## WHAT THE TASK ASKS
Write each line again exactly as it is, from the opening line of the records below through the one containing "30_encoding.md R62, R65, R73, never", and add nothing.

## MATERIAL FOR THIS TASK
-- ==== Sys2Proof/Tests/Slice0.lean ====
section
/-! SUPPORT. Tests. Expected results are the vectors of spec/95_test_vectors.md (their ids stand in the names) or the encodings of
30_encoding.md R62, R65, R73, never the model's own answers. The witnesses at the end meet the hypotheses of each obligation. -/

namespace Sys2Proof.Tests

open Sys2Proof.Machine Sys2Proof.Config

/-! ## Small states -/

/-- The vectors' start: reset, time bases 0, the test tables, both waits 100. -/
def base : State := { State.reset with tbEdge := 0#32, tbMs := 0#32, cfg := ⟨100, 100, calT, groupsT, scanT⟩ }

/-- `base` with one counter's record. -/
def withCounter (i : Fin nPC) (c : PulseCounter) : State := base.setCounter i c

/-- `base` with a valid histogram. -/
def withBuckets (b : Vector Bucket nLevels) : State := base.setHistogram 0 ⟨b, true⟩

/-- `base` with a schedule and a command list. -/
def queued (turns : List Turn) (l : List (Word × Word)) : State := { base with sched := turns, cmds := l }

/-- The next state, if there is one. -/
def got : Out → Option State
  | .next s => some s
  | .fault _ => none
  | .refused _ => none

/-- The response a step drove. -/
def answer (o : Out) : Option Response := (got o).bind fun s => s.rsps.head?

/-- An (OK, value) response. -/
def okValue (v : Word) : Option Response := some ⟨.ok, .r32 v⟩

/-- `CAL_V` of R130: `CAL_T` with level 8 at 530. -/
def calV : Vector CalLevel nLevels := calT.set 8 ⟨530, 0x41B40000#32, ascii "north-north-east"⟩

/-- `base` with another table and scan order. -/
def withTables (cal : Vector CalLevel nLevels) (scan : Vector (Fin nLevels) nLevels) : State :=
  { base with cfg := ⟨100, 100, cal, groupsT, scan⟩ }

/-- A scan order that visits the intercardinal level 8 before level 0 (95_test_vectors.md section 2.6, after K25). -/
def scanEightFirst : Vector (Fin nLevels) nLevels := #v[8, 0, 1, 2, 3, 4, 5, 6, 7, 9, 10, 11, 12, 13, 14, 15]

/-- A scan order admissible with `groupsT` that visits each group backwards. -/
def scanBackwards : Vector (Fin nLevels) nLevels := #v[7, 6, 5, 4, 3, 2, 1, 0, 15, 14, 13, 12, 11, 10, 9, 8]

/-- The good frame G of 95_test_vectors.md section 1.1. -/
def frameG : List Byte :=
  [0x42#8, 0x4D#8, 0x00#8, 0x1C#8, 0x00#8, 0x0A#8, 0x00#8, 0x14#8, 0x00#8, 0x1E#8, 0x00#8, 0x0F#8, 0x00#8, 0x19#8, 0x00#8, 0x23#8]
    ++ [0x00#8, 0x01#8, 0x00#8, 0x02#8, 0x00#8, 0x03#8, 0x00#8, 0x04#8, 0x00#8, 0x05#8, 0x00#8, 0x06#8, 0x00#8, 0x00#8, 0x01#8, 0x47#8]

/-! ## Well-formedness: one ill-formed term for each check -/

theorem smoke_init_sel : ¬ (Instr.init 2#8 0#32).WellFormed := by decide
theorem smoke_read_sel : ¬ (Instr.read 2#8).WellFormed := by decide
theorem smoke_start_sel : ¬ (Instr.start 2#8).WellFormed := by decide
theorem smoke_quant_sel : ¬ (Instr.quant 2#8).WellFormed := by decide
theorem smoke_hnew_sel : ¬ (Instr.hnew 1#8).WellFormed := by decide
theorem smoke_record_sel : ¬ (Instr.record 1#8).WellFormed := by decide
theorem smoke_mode_sel : ¬ (Instr.mode 1#8).WellFormed := by decide
theorem smoke_edge_esel : ¬ (Instr.edge 2#4).WellFormed := by decide

/-! ## Decoding: the words of R73, one for each constructor -/

theorem decode_unit_pc :
    decode (.cmd 0x01010000#32 0x00001388#32) = .ok (.init 1#8 5000#32) ∧ decode (.cmd 0x02010000#32 0xDEADBEEF#32) = .ok (.read 1#8) :=
  ⟨rfl, rfl⟩

theorem decode_unit_wm :
    decode (.cmd 0x10010000#32 0#32) = .ok (.start 1#8) ∧ decode (.cmd 0x11000000#32 0#32) = .ok (.quant 0#8) :=
  ⟨rfl, rfl⟩

theorem decode_unit_cl :
    decode (.cmd 0x20000000#32 0x0000021B#32) = .ok (.classify 539#32) ∧
      decode (.cmd 0x21000000#32 0x0000000F#32) = .ok (.idx2deg 15#32) ∧
      decode (.cmd 0x22000000#32 0x000000FF#32) = .ok (.idx2lbl 255#32) :=
  ⟨rfl, rfl, rfl⟩

theorem decode_unit_dn :
    decode (.cmd 0x30000000#32 0#32) = .ok (.hnew 0#8) ∧ decode (.cmd 0x31000000#32 0#32) = .ok (.record 0#8) ∧
      decode (.cmd 0x32000000#32 0#32) = .ok (.mode 0#8) :=
  ⟨rfl, rfl, rfl⟩

theorem decode_unit_fd : decode (.cmd 0x40000000#32 0#32) = .ok .poll := rfl

theorem decode_events :
    decode (.evt 0x10#8 0#32) = .ok (.edge 0#4) ∧ decode (.evt 0x11#8 0#32) = .ok (.edge 1#4) ∧
      decode (.evt 0x20#8 0x00030D40#32) = .ok (.advance .edge 200000#32) ∧
      decode (.evt 0x21#8 0x00000064#32) = .ok (.advance .ms 100#32) ∧ decode (.evt 0x30#8 0x4D#32) = .ok (.rxbyte 0x4D#8) :=
  ⟨rfl, rfl, rfl, rfl, rfl⟩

## RESULT OF THE TASK
-- ==== Sys2Proof/Tests/Slice0.lean ====
section
/-! SUPPORT. Tests. Expected results are the vectors of spec/95_test_vectors.md (their ids stand in the names) or the encodings of
30_encoding.md R62, R65, R73, never the model's own answers. The witnesses at the end meet the hypotheses of each obligation. -/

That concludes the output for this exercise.